SUMMARY: SPARCstation 5 lockup

From: John Reynolds x56352 (reynolds@acetsw.amat.com)
Date: Thu Jul 17 1997 - 09:02:14 CDT


Hello, again.

----- The Original Message -----

>From reynolds Wed Jul 16 07:33:12 1997
To: sun-managers@ra.mcs.anl.gov
Subject: SPARCstation 5 lockup

Hello.

I know we went through this in April, but the conditions have changed
and the problem is still there.

We are using SPARCstation 5s running SunOS 4.1.3_U1 as an operator's
platform for a product. We have a few hundred of them in use. Most
of the customization of the OS has been kernel parameter stuff, like
increasing MAXUSERS. We have added the SUN Serial/Parallel Controller
interface, and a lightpen from Interactive COmputer Products. The
user interface is X11R5, based on OSF/Motif.
 
We are still seeing a few systems lock up completely : the
output to the monitor is stopped, the pointer does not move with the
mouse, even STOP-A on the keyboard does nothing. The operators have
to cycle power to get the workstation restarted.

Now, on these systems, we are seeing a lot (a LOT) of messages : "zs0:
silo overload", which means the Zilog 8530 character input silo (or
serial portFIFO) overflowed before it could be serviced. zs0 points to
the ttya port, which is where some kind of factory automation PC is
connected. It's supposedly running 9600 baud, no one knows what flow
control.

Has anyone seen a case where overloading a serial port can disable the
keyboard and halt the system?

Will summarize for answers...

----- End Original Message -----

Thanks for fast responses : it seems that overloading the serial ports
will definitely clog up the workstation. The FA connection apparently
does not care about flow control (I've never heard of a serial
conenction that didn't use some kind of flow control, but they say
no). SOmething is coming down the pipe too fast for the workstation to
handle. Michael Maciolek and Glenn Satchell give some good monitoring
advice, too.

Thanks all!

John Reynolds
Applied Materials There's so much comedy on television.
2901 Patrick Henry Dr.
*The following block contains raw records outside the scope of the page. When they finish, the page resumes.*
-- ==== Sys2Proof/Tests/Slice0.lean ====
section
/-!
SUPPORT. Tests: words decode as the spec's encodings say, ill-formed instructions are refused, single steps give what the
spec's rules give, and the hypotheses of every statement are met by a concrete state.
-/
namespace Sys2Proof.Tests
set_option Elab.async false
open Sys2Proof Sys2Proof.Machine Sys2Proof.Claims

/-! ## Scenes -/

/-- A barge of context 1 whose 32 threads are about to run at 0x1000. -/
def threads : Barge :=
  { ctx := 1, regs := 96, laneWg := List.replicate 32 0, pcs := List.replicate 32 0x1000, running := BitVec.allOnes 32
    waitAt := List.replicate 32 0 }

/-- Its word that issues. -/
def here : Issue :=
  { core := 0, slot := 0, addr := 0x1000, group := BitVec.allOnes 32, chainStart := 0x1000, word := 0 }

/-- Prefix words go before it. -/
def after (ps : List Word) (b : Barge) : Barge :=
  { b with chain := some { start := 0xFF0, words := ps, group := BitVec.allOnes 32 } }

/-- Lane l of a v register holds a function of l. -/
def lanes (r : Nat) (f : Nat → Nat) (b : Barge) : Barge :=
  (List.range 32).foldl (fun b l => b.setV r l (BitVec.ofNat 32 (f l))) b

/-- An s register holds a value. -/
def scalar (n x : Nat) (b : Barge) : Barge := b.setS n (BitVec.ofNat 64 x)

/-- The workgroup of the barge, with 4 KiB of local memory. -/
def group : Workgroup :=
  { ctx := 1, node := 0, index := 0, core := 0, slots := [0], regs := 96, x := 0, y := 0, z := 0, localBase := 0
    localSize := 4096, perf := 0, threads := 32 }

/-- The barge is about to issue a word. -/
def scene (b : Barge) : State :=
  { State.reset with
    barges := [(0, b)], issue := some here, wgs := [(0, group)], ctxs := [(1, { valid := true, trapEntry := 0x4000 })] }

/-- The word issues for one thread alone. -/
def alone (s : State) : State := { s with issue := some { here with group := 1 } }

/-- What the word would run with. -/
def run (i : Instr) (s : State) : Go := goOf (shapeOf i) s (s.issue.getD here) ((s.barge 0 0).getD {})

/-- Does a barge at 0 issue, and does the word meet none of the checks and waits? -/
def clear (i : Instr) (s : State) : Bool :=
  (s.issue.any fun x => x.core == 0 && x.slot == 0) && (s.barge 0 0).isSome && (run i s).checkCause (shapeOf i) s == none
    && (run i s).holdReason (shapeOf i) s == .none && (run i s).reachCause (shapeOf i) s == none

/-- A scene that issues. -/
theorem issues_of {i : Instr} {s : State} (hi : (s.issue.any fun x => x.core == 0 && x.slot == 0) = true)
    (hb : (s.barge 0 0).isSome = true) : Issues i s (run i s) := by
  obtain ⟨b, hb⟩ := Option.isSome_iff_exists.1 hb
  cases hs : s.issue with
  | none => rw [hs] at hi; cases hi
  | some x =>
    rw [hs] at hi
    simp only [Option.any_some, Bool.and_eq_true, beq_iff_eq] at hi
    exact ⟨x, b, hs, by rw [hi.1, hi.2]; exact hb, by unfold run; rw [hb, hs]; rfl⟩

/-- A scene whose word is clear. -/
theorem clear_of {i : Instr} {s : State} (h : clear i s = true) : Clear i s (run i s) := by
  simp only [clear, Bool.and_eq_true, beq_iff_eq] at h
  obtain ⟨⟨⟨⟨h1, h2⟩, h3⟩, h4⟩, h5⟩ := h
  exact ⟨issues_of h1 h2, h3, h4, h5⟩

/-- A scene whose word has passed the checks before step 9 of R47. -/
def ready (i : Instr) (s : State) : Bool :=
  (s.issue.any fun x => x.core == 0 && x.slot == 0) && (s.barge 0 0).isSome && (run i s).checkCause (shapeOf i) s == none
    && (run i s).holdReason (shapeOf i) s == .none

theorem ready_of {i : Instr} {s : State} (h : ready i s = true) : Ready i s (run i s) := by
  simp only [ready, Bool.and_eq_true, beq_iff_eq] at h
  obtain ⟨⟨⟨h1, h2⟩, h3⟩, h4⟩ := h
  exact ⟨issues_of h1 h2, h3, h4⟩

/-- A scene that meets every hypothesis of a statement about a clear word. -/
theorem met {i : Instr} {s : State} {P : State → Go → Prop} (h : clear i s = true) (hp : P s (run i s)) :
    ∃ s g, Clear i s g ∧ P s g := ⟨s, run i s, clear_of h, hp⟩

/-! ## Words -/

/-- Each word decodes to its instruction, and the instruction encodes to it. -/
def spells (l : List (Nat × Instr)) : Bool := l.all fun p =>
  decode (BitVec.ofNat 32 p.1) == .ok p.2 && decodeTableWord 32 p.1 == some p.2 && encode p.2 == some (BitVec.ofNat 32 p.1)

/-- Each instruction is ill formed. -/
def refuses (l : List Instr) : Bool := l.all fun i => !i.wellFormed

/-- Each word is refused with this cause (R46). -/
def stops (l : List (Nat × DecodeError)) : Bool := l.all fun p => decode (BitVec.ofNat 32 p.1) == .error p.2

/-- Class 0: words written out from the encodings of the spec. -/
theorem test_decodes_class0 : spells [
    (0b00000_0000_0001000_0010000_0011000_1_0, .iadd 8 16 24 1 0),
    (0b00000_0001_0001000_0010000_0011000_1_0, .isub 8 16 24 1 0),
    (0b00000_0010_0001000_0010000_0011000_1_0, .imul 8 16 24 1 0),
    (0b00000_0011_0001000_0010000_0011000_1_0, .imulh 8 16 24 1 0),
    (0b00000_0100_0001000_0010000_0011000_1_0, .imad 8 16 24 1 0),
    (0b00000_0101_0001000_0010000_0011000_1_0, .imin 8 16 24 1 0),
    (0b00000_0110_0001000_0010000_0011000_1_0, .imax 8 16 24 1 0),
    (0b00000_0111_0001000_0010000_0000000_1_0, .iabs 8 16 1),
    (0b00000_1000_0001000_0010000_0011000_1_0, .ishl 8 16 24 1 0),
    (0b00000_1001_0001000_0010000_0011000_1_0, .ishr 8 16 24 1 0),
    (0b00000_1010_0001000_0010000_0011000_1_0, .lshr 8 16 24 1 0),
    (0b00000_1011_0001000_0010000_0000000_1_0, .popc 8 16 1),
    (0b00000_1100_0001000_0010000_0000000_1_0, .clz 8 16 1),
    (0b00000_1101_0001000_0010000_0000000_1_0, .brev 8 16 1)] = true := by decide +kernel

/-- Class 1: words written out from the encodings of the spec. -/
theorem test_decodes_class1 : spells [
    (0b00001_0000_0001000_0010000_1_10100101, .iaddImm 8 16 1 165),
    (0b00001_0001_0001000_0010000_1_10100101, .imulImm 8 16 1 165),
    (0b00001_0010_0001000_0010000_1_10100101, .iminImm 8 16 1 165),
    (0b00001_0011_0001000_0010000_1_10100101, .imaxImm 8 16 1 165),
    (0b00001_0100_0001000_0010000_1_10100101, .ishlImm 8 16 1 165),
    (0b00001_0101_0001000_0010000_1_10100101, .ishrImm 8 16 1 165),
    (0b00001_0110_0001000_0010000_1_10100101, .lshrImm 8 16 1 165),
    (0b00001_0111_0001000_0010000_1_00000000, .logic3 8 16 1 0)] = true := by decide +kernel

/-- Class 2: words written out from the encodings of the spec. -/
theorem test_decodes_class2 : spells [
    (0b00010_0000_0001000_0010000_0011000_1_0, .bfe 8 16 24 1 0),
    (0b00010_0001_0001000_0010000_0011000_1_0, .bfi 8 16 24 1 0),
    (0b00010_0010_0001000_0010000_0011000_1_0, .lea 8 16 24 1 0),
    (0b00010_0011_0001000_0010000_0011000_1_0, .shf 8 16 24 1 0),
    (0b00010_0100_0001000_0010000_0011000_1_0, .iadd64 8 16 24 1 0),
    (0b00010_0101_0001000_0010000_0011000_1_0, .isub64 8 16 24 1 0),
    (0b00010_0110_0001000_0010000_0011000_1_0, .imul64 8 16 24 1 0),
    (0b00010_0111_0001000_0010000_0011000_1_0, .imad64 8 16 24 1 0)] = true := by decide +kernel

/-- Class 3: words written out from the encodings of the spec. -/
theorem test_decodes_class3 : spells [
    (0b00011_0000_0010_011_0010000_0011000_1_0, .icmp 2 3 16 24 1 0),
    (0b00011_0001_0010_011_0010000_0011000_1_0, .fcmp 2 3 16 24 1 0),
    (0b00011_0010_0000_011_0010000_0011000_1_0, .fclass 3 16 24 1),
    (0b00011_0011_0001000_0010000_0011000_1_0, .sel 8 16 24 1 0),
    (0b00011_0100_0000_011_0000_101_0000_110_00, .pand 3 5 6),
    (0b00011_0101_0000_011_0000_101_0000_110_00, .por 3 5 6),
    (0b00011_0110_0000_011_0000_101_0000_110_00, .pxor 3 5 6),
    (0b00011_0111_0000_011_0000_101_000000000, .pnot 3 5)] = true := by decide +kernel

/-- Class 4: words written out from the encodings of the spec. -/
theorem test_decodes_class4 : spells [
    (0b00100_0000_0001000_0010000_0011000_1_0, .fadd 8 16 24 1 0),
    (0b00100_0001_0001000_0010000_0011000_1_0, .fsub 8 16 24 1 0),
    (0b00100_0010_0001000_0010000_0011000_1_0, .fmul 8 16 24 1 0),
    (0b00100_0011_0001000_0010000_0011000_1_0, .ffma 8 16 24 1 0),
    (0b00100_0100_0001000_0010000_0011000_1_0, .fmin 8 16 24 1 0),
    (0b00100_0101_0001000_0010000_0011000_1_0, .fmax 8 16 24 1 0),
    (0b00100_0110_0001000_0010000_0000000_1_0, .frnd 8 16 1),
    (0b00100_0111_0001000_0010000_0000000_1_0, .fabs 8 16 1),
    (0b00100_1000_0001000_0010000_0000000_1_0, .fneg 8 16 1),
    (0b00100_1001_0001000_0010000_0011000_1_0, .fscale 8 16 24 1 0)] = true := by decide +kernel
MS 5502 Does that cause comedy in the streets?
Santa Clara CA 95054 -Dick Cavett
(408) 235-6352
reynolds@acetsw.amat.com
-------------------------------------------------------------------------

 Anecdotal evidence from our SUN service rep, and responses from :

--------------------------------------
 Michael Pavlov <misha@ml.com>

Few years ago I remember seeing this kind of lockups/panics on 4.X
a) make sure your patch level is up to date
b) try high speed SBUS cards

good luck

--------------------------------------
 Michael Maciolek <mikem@centerline.com>

Yes. This is a shot in the dark, so you'll have to decide if it
applies to your particular situation.

What is the direction of data flow between the Sun and the factory
automation machine? If the Sun is READING data, check the settings of
the serial port to see if ECHO is turned on. If it is, your problem
may occur because the external device isn't reading its own echoed
data, and that data is backing up and filling the streams buffers,
ultimately consuming them all. Once the streams buffers are used up,
nothing that does stream I/O will work...mouse, keyboard, rlogin,
telnet, etc. Non-streams operations, like NFS service, may continue to
work. This behavior is described in Bug ID 1071453, see below.
Although this bug report talks specifically about pty/tty devices, the
same situation can arise on other streams devices like ttya/ttyb.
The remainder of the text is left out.